It took me a couple of hours to make the moussaka, and I was happy to tip away at it on a Saturday evening.

I resorted to a few lunches of beans on toast – hey, I'm human – but the resulting online comments about me being lazy and not trying hard enough were disheartening to read

What has proven to be the biggest challenge are those moments where I haven’t been prepared. There is simply not always enough time – or ingredients – to create an inventive meal from one of the many cookbooks I’ve been given.

Life is busy. Sometimes you need to grab a sandwich, or get dinner on the table in 20 minutes. This can be difficult for a new vegetarian like me.

A general election was called last week, and I work in a newsroom. It can be a chaotic place at the best of times, but an election is like our Christmas, Thanksgiving and Ramadan rolled into one. I hadn’t braced myself for it, and found it very hard to juggle the demands on my time as I grappled with what to make for lunch, when to go to the gym and how to get my copy filed on time.

This meant I resorted to a few lunches of beans on toast – because hey, I’m human – but the resulting online comments about me being lazy and not trying hard enough were disheartening to read.

Alongside the scrutiny of cowardly, faceless online commentary I am also trying to square very legitimate arguments from farmers who feel I am only adding to their woes.
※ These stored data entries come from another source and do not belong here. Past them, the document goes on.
/-- An OPEN or CLOSED entry must fit: its size, its place in mapped DRAM, and no other such entry it overlaps. -/
theorem doRegion_of_held (hs : e.state = 1 ∨ e.state = 2) : (doRegion s r bs).2 =
    if 21 ≤ e.sizeLog2 ∧ e.sizeLog2 ≤ 41 ∧ e.base % 2 ^ e.sizeLog2 = 0 ∧ inMapped s e.base (2 ^ e.sizeLog2) = true ∧
      s.fab.regions.any (fun x => x.1 != r && overlaps e x.2.cur) = false
    then regionSet s r e else s := by
  subst he
  have hheld : ((regionOfBytes bs).state == 1 || (regionOfBytes bs).state == 2) = true := by simpa using hs
  unfold doRegion
  simp only [hheld, h, Bool.not_true, Bool.true_and, Bool.false_or]
  split
  · next hbad =>
    rw [if_neg]
    rintro ⟨hlo, hhi, hbase, hmap, hover⟩
    simp [hlo, hhi, hbase, hmap, hover] at hbad
  · next hgood =>
    rw [if_pos]
    · rfl
    · simpa [and_assoc] using hgood

end Region

/-- Settles O30: a unit by the grant, its route and its tag, an attempt by its window and its number, a silent memory base die by its wait, the
throttle by the level asked for, and a region by its form and its fit. -/
theorem fabricOrigin : Obligations.FabricOrigin := by
  refine ⟨?_, fun s f u => ⟨fun h hr => ?_, fun h ho => ?_, fun tag s1 h ht h1 => ?_⟩, fun s o u status result data => endOp_of_unit status result data,
    fun fd tag s => ⟨exec_attemptTimeout_of_none, fun o hf ho => ?_⟩, fun s f o => ⟨resend_of_silent, resend_of_unrouted, resend_of_routed⟩,
    fun s => rfl, fun fd s => ⟨exec_memoryAnswerTimeout_of_none, fun w => exec_memoryAnswerTimeout_of_late⟩,
    fun fd s => ⟨exec_throttleReview_of_out, fun now lvl hf hn hl => ⟨fun h => ?_, fun h => ?_⟩⟩, ?_⟩
  · rintro fd cd s _ rfl
    exact ⟨exec_remoteUnit_of_idle, fun u => exec_remoteUnit_of_head⟩
  · exact originate_of_unrouted ((unitUnrouted_of_single h).trans hr)
  · exact originate_of_unrouted ((unitUnrouted_of_multi h).trans (by simp [ho]))
  · refine originate_of_routed ?_ ht h1
    rcases h with ⟨h5, hown⟩ | ⟨h5, hr⟩
    · rw [unitUnrouted_of_multi h5]; simpa using hown
    · rw [unitUnrouted_of_single h5, hr]
  · rw [exec_attemptTimeout_of_up hf]
    exact ⟨fun h => congrArg Host.Outcome.next (doAttemptTimeout_of_early ho h),
      fun h => ⟨fun hl => congrArg Host.Outcome.next (doAttemptTimeout_of_last ho h hl),
      fun o' hl ho' => congrArg Host.Outcome.next (doAttemptTimeout_of_retry ho h hl ho')⟩⟩
  · exact congrArg Host.Outcome.next ((if_pos hf).trans (doThrottle_of_rise hn (hl ▸ h)))
  · exact congrArg Host.Outcome.next ((if_pos hf).trans (doThrottle_of_fall hl (hn ▸ h)))
  · rintro r bs s e _ he rfl
    exact ⟨fun h => congrArg Host.Outcome.next (doRegion_of_malformed h), fun h h1 h2 => congrArg Host.Outcome.next (doRegion_of_free he h h1 h2),
      fun h hs => congrArg Host.Outcome.next (doRegion_of_held he h hs)⟩

end Sys2Proof.Machine
end

section
/-! External links (R235 to R237, R311): training, HELLO, silence and loss, and the packets that announce changes of lines, calibration and time. -/
namespace Sys2Proof.Machine

section Training
variable {l : Fin 16} {s : State}

theorem exec_linkTrainingRetry_of_idle (h : linkMay s l.val = false ∨ (linkAt s l.val).mode = .up) : exec (.linkTrainingRetry l) s = .next s := by
  refine congrArg Host.Outcome.next ?_
  rcases h with h | h
  · exact if_pos (by simp [h])
  · simp only [h, ite_self]

variable (h : linkMay s l.val = true)
include h

theorem exec_linkTrainingRetry_of_down (hm : (linkAt s l.val).mode = .down) : exec (.linkTrainingRetry l) s = .next (startTraining s l.val) :=
  congrArg Host.Outcome.next ((if_neg (by simp [h])).trans (by simp only [hm]))

theorem exec_linkTrainingRetry_of_training (hm : (linkAt s l.val).mode = .training) : exec (.linkTrainingRetry l) s = .next
    (if (linkAt s l.val).since + (if (linkAt s l.val).retried = true then 1000000000 else 4000000000) ≤ s.ticks
      then setLink (startTraining s l.val) l.val { linkAt (startTraining s l.val) l.val with retried := true } else s) :=
  congrArg Host.Outcome.next ((if_neg (by simp [h])).trans (by simp only [hm]))

end Training

/-! What taking a packet leaves of its link: only the flits freed there are others. -/

section Freed
variable (v : LinkSt) (p : FabPacket)

theorem freePacket_eq : ∃ t, freePacket v p = { v with freed := t } := by
  unfold freePacket freeFlits
  split
  · exact ⟨_, rfl⟩
  · exact ⟨_, rfl⟩

@[simp] theorem freePacket_mode : (freePacket v p).mode = v.mode := by
  obtain ⟨t, h⟩ := freePacket_eq v p; rw [h]
@[simp] theorem freePacket_neighbour : (freePacket v p).neighbour = v.neighbour := by
  obtain ⟨t, h⟩ := freePacket_eq v p; rw [h]

end Freed

@[simp] theorem linkAt_setLink_same (s : State) (l : Nat) (v : LinkSt) : linkAt (setLink s l v) l = v := tget_tset_same _ _ _ _

@[simp] theorem linkAt_freeInput_same (s : State) (l : Nat) (p : FabPacket) : linkAt (freeInput s l p) l = freePacket (linkAt s l) p :=
  linkAt_setLink_same _ _ _

/-! HELLO (R235, R236). -/

section Hello
variable {l : Nat} {p : FabPacket} {s s1 : State} {bs : List Byte} {v : LinkSt} {old : BitVec 36 → BitVec 36}

theorem exec_hello_of_broken {k : Fin 16} (h : p.opc ≠ 0x21 ∨ shapeOk p = false ∨ linkMay s k.val = false) : exec (.hello k p) s = .next s :=
  congrArg Host.Outcome.next (if_neg (by rintro ⟨ho, hs, hm⟩; simp [ho, hs, hm] at h))

theorem exec_hello_of_whole {k : Fin 16} (hm : linkMay s k.val = true) (ho : p.opc = 0x21) (hs : shapeOk p = true) :
    exec (.hello k p) s = .next (doHello s k.val p) :=
  congrArg Host.Outcome.next (if_pos ⟨ho, hs, hm⟩)

variable (h1 : s1 = freeInput { s with sent := s.sent.erase (.fabIn l p) } l p) (hbs : bs = ((p.data.head?).map (·.data)).getD [])
  (hold : old = fun x => if (linkAt s l).mode = .up then x else 0)
  (hv : v = { linkAt s1 l with heard := true, farTx := old (linkAt s1 l).farTx ||| BitVec.ofNat 36 (leAt bs 8 8),
                               farRx := old (linkAt s1 l).farRx ||| BitVec.ofNat 36 (leAt bs 16 8) })
include h1

theorem linkAt_taken : linkAt s1 l = freePacket (linkAt s l) p := by
  subst h1; exact linkAt_freeInput_same _ _ _

include hbs hold hv

/-- HELLO by the state of its link, which its arrival leaves as it is. -/
theorem doHello_eq : doHello s l p = match (linkAt s l).mode with
    | .down => s1
    | .up => if v.neighbour = some (leAt bs 0 2, leAt bs 2 1, leAt bs 3 1) then setLink s1 l v else linkDown s1 l
    | .training => if (bitAt (leAt bs 4 1) 0 && decide (leAt bs 0 2 < 4096) && decide (leAt bs 0 2 ≠ s1.fab.own)) = true
        then setLink s1 l { v with mode := .up, since := s1.ticks, neighbour := some (leAt bs 0 2, leAt bs 2 1, leAt bs 3 1),
                                   sent := [], got := [], freed := [], told := [], vc0Out := [] }
        else setLink s1 l v := by
  have hmode : (linkAt s1 l).mode = (linkAt s l).mode := by rw [linkAt_taken h1, freePacket_mode]
  rw [← hmode] at hold ⊢
  subst hv hold hbs h1
  rfl

theorem doHello_of_down (hm : (linkAt s l).mode = .down) : doHello s l p = s1 := by
  rw [doHello_eq h1 hbs hold hv, hm]

theorem doHello_of_training (hm : (linkAt s l).mode = .training) : doHello s l p = setLink s1 l
    (if bitAt (leAt bs 4 1) 0 = true ∧ leAt bs 0 2 < 4096 ∧ leAt bs 0 2 ≠ s.fab.own
      then { v with mode := .up, since := s.ticks, neighbour := some (leAt bs 0 2, leAt bs 2 1, leAt bs 3 1),
                    sent := [], got := [], freed := [], told := [], vc0Out := [] } else v) := by
  have hown : s1.fab.own = s.fab.own := by rw [h1]; rfl
  have hticks : s1.ticks = s.ticks := by rw [h1]; rfl
  rw [doHello_eq h1 hbs hold hv, hm, apply_ite (setLink s1 l), hown, hticks]
  simp only [Bool.and_eq_true, decide_eq_true_eq, and_assoc]

theorem doHello_of_up (hm : (linkAt s l).mode = .up) : doHello s l p =
    if (linkAt s l).neighbour = some (leAt bs 0 2, leAt bs 2 1, leAt bs 3 1) then setLink s1 l v else linkDown s1 l := by
  have hn : v.neighbour = (linkAt s l).neighbour := by rw [hv, ← freePacket_neighbour (linkAt s l) p, ← linkAt_taken h1]
  rw [doHello_eq h1 hbs hold hv, hm, hn]

end Hello

/-! A link goes down (R107, R235, R236, R273). -/

section Down
variable {s x : State} {l : Nat} {v : LinkSt}

theorem linkDown_of_down (h : (linkAt s l).mode = .down) : linkDown s l = s := if_pos h

/-- The state in which a link has gone dark: its queued packets are discarded and counted, and the changes of its own lines that were named
or announced take effect. -/
def linkDarkened (s : State) (l : Nat) (v : LinkSt) : State :=
  List.foldl (fun u p => applyExclude u (linkPort l) (bitAt p.w4.toNat 0) (fld p.w4.toNat 1 6))
    (List.foldl (fun u e => applyExclude u (linkPort l) true e.2.2)
      (List.foldl copySent (setLink (bump s Obj.fabricRouteDiscards v.queue.length) l { mode := .down, since := s.ticks }) v.queue)
      (v.rxChanges.filter (·.2.1)))
    (v.queue.filter (fun p => p.opc == 0x24))

variable (hv : v = linkAt s l) (hx : x = linkDarkened s l v)
include hv hx

theorem linkDown_of_training (h : v.mode = .training) : linkDown s l = x := by
  subst hv hx
  exact (if_neg (by simp [h])).trans (if_neg (by simp [h]))

theorem linkDown_of_up (h : v.mode = .up) : linkDown s l =
    raise (bump (match v.neighbour with | some n => noteVanished x n.1 | none => x) (Obj.linkDowns + 256 * l))
      (siteFD (linkFd l)) 0x0C 0x30 4 false (l + ((v.neighbour.map (·.1)).getD 0) * 16) := by
  subst hv hx
  exact (if_neg (by simp [h])).trans (if_pos h)

end Down

theorem exec_linkSilence (l : Fin 16) (dark : Bool) (s : State) : exec (.linkSilence l dark) s = .next
    (if (linkAt s l.val).mode = .up ∧ (dark = true ∨ ((linkAt s l.val).predict.map (·.2)).getD (linkAt s l.val).since + 512 ≤ s.ticks)
      then linkDown s l.val else s) := rfl

/-! LINK_CAL and TIME (R237, R311). -/

section Announced
variable {l : Nat} {p : FabPacket} {s s1 u : State}

theorem doLinkCal_eq (h1 : s1 = freeInput { s with sent := s.sent.erase (.fabIn l p) } l p)
    (hu : u = setLink s1 l { linkAt s1 l with
      calFrames := (linkAt s1 l).calFrames.filter (fun e => decide (frameNo s1 < e.2.1 + 1024)) ++
        [(stepLine (p.w4.toNat % 64), p.w5.toNat, bitAt p.w4.toNat 6)] }) :
    doLinkCal s l p = match s.light.cal.running with
      | some t => if givesWay u l = true ∧ linkClash u l (!bitAt p.w4.toNat 6) (t.toNat / 1024) = true ∧ (s.light.cal.side = 1) = !bitAt p.w4.toNat 6
          then endStepAt u (linkPort l) (!bitAt p.w4.toNat 6) else u
      | none => u := by
  subst hu h1; rfl

end Announced

/-- Settles O31: training and HELLO by the state of the link, silence by how long it lasts, a link's fall by what it was, and the packets of a
link's neighbour by whether they arrive whole. -/
theorem fabricLinkStates : Obligations.FabricLinkStates := by
  refine ⟨fun l s => ⟨exec_linkTrainingRetry_of_idle, fun h => ⟨exec_linkTrainingRetry_of_down h, exec_linkTrainingRetry_of_training h⟩⟩,
    fun l p s => ⟨exec_hello_of_broken, fun s1 bs old v hm ho hs h1 hbs hold hv => ?_⟩, exec_linkSilence,
    fun s x l v hv hx => ⟨fun h => linkDown_of_down (hv ▸ h), linkDown_of_training hv hx, linkDown_of_up hv hx⟩,
    fun l p s => ⟨fun h => ?_, fun h => ?_, fun h ps => ?_, fun s1 hup hs h1 => ⟨fun ho => ?_, fun u ho hu => ?_, ?_⟩⟩⟩
  · rw [exec_hello_of_whole hm ho hs]
    exact ⟨fun h => congrArg Host.Outcome.next (doHello_of_down h1 hbs hold hv h), fun h => congrArg Host.Outcome.next (doHello_of_training h1 hbs hold hv h),
      fun h => congrArg Host.Outcome.next (doHello_of_up h1 hbs hold hv h)⟩
  · exact congrArg Host.Outcome.next (untaken_of_broken (h.imp_right Or.symm))
  · exact congrArg Host.Outcome.next (untaken_of_broken (h.imp_right Or.symm))
  · exact congrArg Host.Outcome.next (untaken_of_broken (h.imp_right Or.symm))
  · subst h1
    exact congrArg Host.Outcome.next (taken_of_whole hup ho hs)
  · exact congrArg Host.Outcome.next ((taken_of_whole hup ho hs).trans (doLinkCal_eq h1 hu))
  · rintro ps bs e th dl u ho rfl rfl rfl rfl rfl
    subst h1
    exact congrArg Host.Outcome.next (taken_of_whole hup ho hs)

end Sys2Proof.Machine
end

section
/-! Routing sets (R257), drains (R271) and leaving the fabric (R272). -/
namespace Sys2Proof.Machine

section Routes
variable {s : State}

theorem exec_routeShadow (bs : List Byte) (s : State) : exec (.routeShadow bs) s =
    .next (if routeSetOk s bs = true then { s with fab := { s.fab with shadow := routeEntries bs } } else s) := by
  refine congrArg Host.Outcome.next ?_
  unfold doRouteShadow
  cases routeSetOk s bs <;> rfl

theorem exec_routeSwap_of_held {v : BitVec 8} (h : v ≠ 1 ∨ s.fab.drain.isSome = true) : exec (.routeSwap v) s = .next s := by
  refine congrArg Host.Outcome.next (if_neg ?_)
  rintro ⟨hv, hd⟩
  rcases h with h | h
  · exact h hv
  · rw [Option.isNone_iff_eq_none.1 hd] at h; exact Bool.false_ne_true h

/-- The drain of every module and group whose entries differ, as it starts. -/
def drainStarted (s : State) (leaver : Option Nat) : Drain :=
  { at_ := s.ticks, modules := (routeDiff s).filter (· < 4096), groups := ((routeDiff s).filter (4096 ≤ ·)).map (· - 4096), leavers := leaver.toList,
    queued := s.fab.links.flatMap (fun e => e.2.queue.filter (fun p =>
      if isMulti p then (((routeDiff s).filter (4096 ≤ ·)).map (· - 4096)).contains (multiGroup s p)
      else ((routeDiff s).filter (· < 4096)).contains p.dst.toNat)),
    flushed := false, shadow := s.fab.shadow }

theorem startDrain_of_none (leaver : Option Nat) (h : s.fab.drain = none) :
    startDrain s leaver = { s with fab := { s.fab with drain := some (drainStarted s leaver) } } := by
  simp only [startDrain, h]; rfl

theorem startDrain_of_some {d : Drain} {l : Nat} (h : s.fab.drain = some d) :
    startDrain s (some l) = { s with fab := { s.fab with drain := some { d with leavers := addPos d.leavers l } } } := by
  simp only [startDrain, h]

theorem exec_routeSwap_of_free (h : s.fab.drain = none) :
    exec (.routeSwap 1) s = .next { s with fab := { s.fab with drain := some (drainStarted s none) } } :=
  congrArg Host.Outcome.next ((if_pos ⟨rfl, Option.isNone_iff_eq_none.2 h⟩).trans (startDrain_of_none none h))

end Routes

/-! The end of a drain's wait (R271 steps 2 and 3). -/

section Flush
variable {s : State}

theorem doFlushEnd_of_none (h : s.fab.drain = none) : doFlushEnd s = s := by
  simp only [doFlushEnd, h]

variable {d : Drain} (hd : s.fab.drain = some d)
include hd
One farmer texted me to say they “were already being hammered right, left and centre” – with this column presumably only adding to that.

I spoke to Mayo-based Green Party candidate Saoirse McHugh who says that it is true cutting down on meat will negatively impact small rural communities but that there has to be a way of doing it which won’t leave them behind.

“True it negatively impacts small rural communities but I believe that is down to bad planning. Our farmers were sold a false future all so the meat processors and a few enormous farms could continue to make huge money.

“Farmers are worried that the inevitable change that is coming to Irish agriculture will replicate the inequality that already exists and it will be only the very largest farms that will do well out of it. Climate action can be great for our society but it will have to be designed that way,” says McHugh.

Last week, I promised to be more mindful of where my meat replacements were coming from, and the potential environmental impact of eating largely imported foods.

Ironically, if we were all to give up meat, and replace it as I have with beans and pulses, the air mileage of our diets would dramatically increase

A quick Google shows the various tins of beans and packets of lentils on my shelves likely come all the way from India, Canada, South America and France. Yet I have become reliant on these pulses, grains and beans. I do not know how else a vegetarian could get by while still getting enough protein and variety into their diet.

It is hard not to see the irony here. If we were all to give up meat, and replace it as I have with beans and pulses, the air mileage of our diets would dramatically increase.

I didn’t give up meat because I was ethically opposed to the killing of livestock. Nor did I give it up to save the planet. I did it because I was asked, and because I was curious as to whether I might feel better, or begin to believe in some of the aforementioned causes.

None of those things have happened so far – and the further into this I get, the less likely they seem.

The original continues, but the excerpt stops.